Le indagini scattano nel 2009 quando il direttore della Banca Agricola Popolare di Ragusa denunciò in Questura le vittima di minacce anonime trovate nella buca delle lettere, culminate nell’incendio della sua auto
Si divide in due tronconi il processo Gran Bazar, scaturito dal blitz antiusura della Polizia del 19 dicembre scorso. In quattro hanno scelto l’abbreviato condizionato, ammesso dai giudici della II sezione penale. Sentenza più vicina, quindi per Giuseppe Mazzù, ex agente penitenziario in pensione, Giuseppe Ilacqua, magazziniere dell’Acr Messina, Domenico Trentin e Salvatore La Camera. Proseguono nel giudizio ordinario Tindaro Patti, Giuseppe Camarda, l’esponente del clan di Barcellona, Carmelo Vito Foti e Nicola Tavilla.

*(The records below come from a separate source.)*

-- ==== Sys2Proof/Machine/Link.lean ====
section
/-! DEFINITION. LNK: parameters, line status, attention, the resets and the frame outcomes (spec 10). -/

namespace Sys2Proof.Machine

/-! ### Parameters -/

/-- SET PARAMETER on its fields: the checks of R181 in order. -/
def setParameter (a : ParamArgs) (s : State) : State :=
  let n := a.number.toNat
  let v := a.value.toInt
  match paramRow n with
  | none => s.reply 0x03 .badParameter []
  | some r =>
    if v < r.min ∨ r.max < v then s.reply 0x03 .badParameter []
    else if r.classS ∧ s.haul.line ≠ .parked then s.reply 0x03 .wrongState []
    else if !orderingsKept (paramSet s.params n v) n then s.reply 0x03 .badParameter []
    else ({ s with params := paramSet s.params n v }).reply 0x03 .ok []

/-- SET_PARAMETER (R181). -/
def execSetParameter (p : Form ParamArgs) (s : State) : Host.Outcome State Fault Refusal :=
  withForm 0x03 p s fun a => setParameter a s

/-- The class code of a parameter: S 0, O 1 (R182, R189; log 15). -/
def classCode (classS : Bool) : Nat := if classS then 0 else 1

/-- GET PARAMETER of a number: value, class, Min and Max (R182). -/
def getParameter (x : Byte) (s : State) : State :=
  match paramRow x.toNat with
  | none => s.reply 0x04 .badParameter []
  | some r =>
    s.reply 0x04 .ok (sbe4 (paramGet s.params x.toNat) ++ be1 (classCode r.classS) ++ sbe4 r.min ++ sbe4 r.max)

/-- GET_PARAMETER (R182). -/
def execGetParameter (p : Form Byte) (s : State) : Host.Outcome State Fault Refusal :=
  withForm 0x04 p s fun x => getParameter x s

/-! ### Line status (R185, section 11.2.1) -/

/-- Bytes 0 to 14: flags, track length, station count, positions, current station. -/
def State.statusGeo (s : State) : List Byte :=
  be1 (bits [s.hasGeometry, s.geo.referenced, s.geo.travelUp, s.geo.inspection, s.tsr.clockSet])
    ++ be4 s.len ++ be1 ((s.geo.active.header.map (·.count)).getD 0)
    ++ be4 (s.geo.pA / 1000) ++ sbe4 (if s.hasGeometry then s.posB else 0) ++ be1 (s.current.getD 0xFF)

/-- The seven bytes of a speed channel: capture state with bit 7 reverse, speed, period. -/
def channelBytes (c : SpeedChannel) : List Byte :=
  be1 (captureCode c.capture + if c.forward then 0 else 128) ++ be2 c.speed ++ be4 (c.period.getD 0)

/-- Bytes 15 to 35: the two channels, v_meas, rest and slip, clock. -/
def State.statusSpeed (s : State) : List Byte :=
  channelBytes s.spd.rope ++ channelBytes s.spd.drive ++ be2 s.spd.vMeas
    ++ be1 (bits [s.atRest] + 2 * slipCode s.spd.slip + 8 * bits [s.spd.slipDue.isSome])
    ++ be2 s.tsr.day ++ be2 s.tsr.minute

/-- Bytes 38 to 45: the run record, zero when there is none. -/
def runBytes : Option RunRecord → List Byte
  | some r =>
    be1 (bits [true, r.up, r.origin == .halted]) ++ be1 r.target ++ be2 r.speed ++ be2 r.gMax ++ be2 r.aEff
  | none => List.replicate 8 0

/-- The departure holds present as a mask: bits 0 to 3 WIND, MOTOR, TENSION, ALARM. -/
def State.holdBits (s : State) : Nat :=
  bits [s.mon.w2.raised, s.mon.m2.raised, s.mon.overtension.raised, s.alarmHold]

/-- Bytes 36 to 57: the haul. -/
def State.statusHaul (s : State) : List Byte :=
  be1 (lineCode s.haul.line) ++ be1 (haltCode s.haul.haltCause) ++ runBytes s.haul.run
    ++ be1 (s.haul.loadA.getD 0xFF) ++ be1 (s.haul.loadB.getD 0xFF)
    ++ be2 s.haul.vPerm ++ be2 s.haul.vSup ++ be2 s.haul.vDem ++ be1 s.holdBits
    ++ be1 (bits [s.haul.driveEnable, s.haul.driveDirHigh, s.haul.torqueReady]) ++ be2 s.haul.pwmDuty

/-- The trip reset wait: 0 stopped, 1 running, 2 elapsed. -/
def OsbState.waitCode (o : OsbState) : Nat := if o.resetElapsed then 2 else if o.resetDue.isSome then 1 else 0

/-- Bytes 58 to 72: the supervision. -/
def State.statusOsb (s : State) : List Byte :=
  be2 s.osb.t1 ++ be2 s.osb.t2 ++ be2 s.osb.vAbs ++ be2 s.osb.interventions
    ++ be1 ((s.osb.first.map causeCode).getD 0) ++ be1 ((s.osb.fromState.map lineCode).getD 0) ++ be2 s.osb.vTrip
    ++ be2 s.osb.further.toNat
    ++ be1 (bits [s.osb.hold, s.trackBrakeLatched] + 4 * s.osb.waitCode
        + 16 * bits [s.osb.safetyReleased, s.osb.serviceReleased, s.osb.estop, s.osb.driveFault])

/-- Bytes 73 and 74: a car's stop record, phase and link state. -/
def CarState.statusBits (c : CarState) : Nat :=
  (match c.record with
    | some r => 1 + 2 * phaseCode r.phase
    | none => 0) + 16 * bits [c.live]

/-- Bytes 73 to 78: the stops, the monitor, the attention set. -/
def State.statusRest (s : State) : List Byte :=
  be1 s.stp.carA.statusBits ++ be1 s.stp.carB.statusBits
    ++ be1 (bits [s.mon.w1.raised, s.mon.w2.raised, s.mon.frost.raised, s.mon.m1.raised, s.mon.m2.raised,
        s.mon.slack.raised, s.mon.overtension.raised])
    ++ be1 (bits [s.mon.wind.fault, s.mon.tension.fault, s.mon.rail.fault, s.mon.motor.fault])
    ++ be2 s.lnk.attention.toNat

/-- The 79 bytes of the line status record (R185, section 11.2.1). -/
def State.lineStatus (s : State) : List Byte :=
  s.statusGeo ++ s.statusSpeed ++ s.statusHaul ++ s.statusOsb ++ s.statusRest

/-- READ_LINE_STATUS (R185). -/
def execReadLineStatus (p : Form NoArgs) (s : State) : Host.Outcome State Fault Refusal :=
  withForm 0x80 p s fun _ => s.reply 0x80 .ok s.lineStatus

/-! ### Attention -/

/-- The attention set is replaced. -/
def State.setAttention (s : State) (m : BitVec 16) : State := { s with lnk := { s.lnk with attention := m } }

/-- SENSE (R184): the set is returned and emptied. -/
def execSense (p : Form NoArgs) (s : State) : Host.Outcome State Fault Refusal :=
  withForm 0x82 p s fun _ => (s.setAttention 0).reply 0x82 .ok (be2 s.lnk.attention.toNat)

/-! ### Soft reset -/

/-- HAUL's part of a soft reset beyond the entry to PARKED (R90). -/
def State.resetHaul (s : State) : State :=
  { s with haul := { s.haul with loadA := none, loadB := none, vDem := 0, rampFrom := 0, pwmDuty := 0 } }

/-- OSB's part of a soft reset beyond the entry to PARKED (R111). -/
def State.resetOsb (s : State) : State :=
  { s with osb := { s.osb with
      interventions := 0, first := none, fromState := none, vTrip := 0, further := 0, hold := true, resetDue := none,
      resetElapsed := false } }

/-- STP's part of a soft reset: both pending alarms are cleared; the entry to PARKED has discarded the stop records and
ended the evacuations (R135). -/
def State.resetStp (s : State) : State :=
  { s with stp :=
      { carA := { s.stp.carA with pendingAlarm := false }, carB := { s.stp.carB with pendingAlarm := false } } }

/-- An accepted soft reset at every block (R186). The claims go first, so that no memory is made of them (R170). -/
def State.softReset (s : State) : State :=
  ((((((s.clearClaims).enterParked).resetHaul).resetOsb).resetStp).deriveBoarding).setAttention
    (attentionMask .softReset)

/-- SOFT RESET (R186). -/
def softReset (s : State) : State :=
  match s.haul.line with
  | .parked => s.softReset.reply 0x83 .ok []
  | .dwell => if s.atRest then s.softReset.reply 0x83 .ok [] else s.refuse 0x83 .notAtRest
  | .halted => if s.atRest then s.softReset.reply 0x83 .ok [] else s.refuse 0x83 .notAtRest
  | .starting => s.reply 0x83 .wrongState []
  | .moving => s.reply 0x83 .wrongState []
  | .intervening => s.reply 0x83 .wrongState []
  | .tripped => s.reply 0x83 .wrongState []

/-- SOFT_RESET (R186). -/
def execSoftReset (p : Form NoArgs) (s : State) : Host.Outcome State Fault Refusal :=
  withForm 0x83 p s fun _ => softReset s

/-! ### Frame outcomes (R177, R179) -/

/-- A result of the link's own replaces the buffer at once, no command executing (R177). -/
def State.setBuffer (s : State) (rc : ResultCode) (code : Byte) : State :=
  { s with lnk := { s.lnk with buffer := some ⟨rc, code, []⟩ } }

/-- The BUSY result is written into the buffer, where the result of the command that is executing replaces it when its
execution ends (R179). -/
def State.setBusy (s : State) (code : Byte) : State :=
  { s with lnk := { s.lnk with buffer := some ⟨.busy, code, []⟩ } }

/-- FRAME_ERROR (R177). -/
def execFrameError (code : Byte) (s : State) : Host.Outcome State Fault Refusal := .next (s.setBuffer .frameError code)

/-- INVALID (R177). -/
def execInvalid (code : Byte) (s : State) : Host.Outcome State Fault Refusal := .next (s.setBuffer .invalid code)

/-- BUSY (R177, R179): a frame released while a command is executing. With no command executing no frame is refused BUSY,
and the row changes nothing (log 4). -/
def execBusy (code : Byte) (s : State) : Host.Outcome State Fault Refusal :=
  .next (if s.executing then s.setBusy code else s)

/-! ### Power-on reset -/

/-- A channel at power-on reset with its sampled levels (R19, R24). -/
def SpeedChannel.sampled (a b : Bool) : SpeedChannel := { SpeedChannel.powerOn with levelA := a, levelB := b }

/-- The state right after power-on reset with the levels sampled at the pins (R187 and the reset rules of every block);
an emergency-stop input already active is handed to OSB at the end of reset (R97, R100). -/
def State.powerOn (x : Levels) : State :=
  let r := State.reset
  let s :=
    { r with
      geo := { r.geo with datum := [x.datum0, x.datum1, x.datum2, x.datum3] }
      spd := { r.spd with
        rope := SpeedChannel.sampled x.ropeA x.ropeB, drive := SpeedChannel.sampled x.driveA x.driveB }
      haul := { r.haul with torqueReady := x.torqueReady }
      osb := { r.osb with estop := x.estop, driveFault := x.driveFault } }
  if x.estop then s.takeCause .estop else s

/-- POWER_ON_RESET (R187): the commands that wait, and the index of the model's free choices, are no state of the
device. -/
def execPowerOnReset (x : Levels) (s : State) : Host.Outcome State Fault Refusal :=
  .next { State.powerOn x with choices := s.choices, pending := s.pending }

end Sys2Proof.Machine
end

Le indagini scattano nel 2009 quando il direttore della Banca Agricola Popolare di Ragusa denunciò in Questura le vittima di minacce anonime trovate nella buca delle lettere, culminate nell’incendio della sua auto. Dalle indagini si scopre che lo stesso direttore nei mesi precedenti le intimidazioni aveva messo fine a un vorticoso giro di assegni per quasi 500mila euro al mese messo in piedi da quattro imprenditori. Assegni da 10 e 15mila euro ciascuno che passavano di azienda in azienda. Una sequela che però non è passata inosservata al direttore della Banca Agricola Popolare di Ragusa. Le indagini hanno permesso di scoprire che gli stessi imprenditori non avendo più la possibilità di ottenere credito dalle banche si erano rivolti a degli strozzini.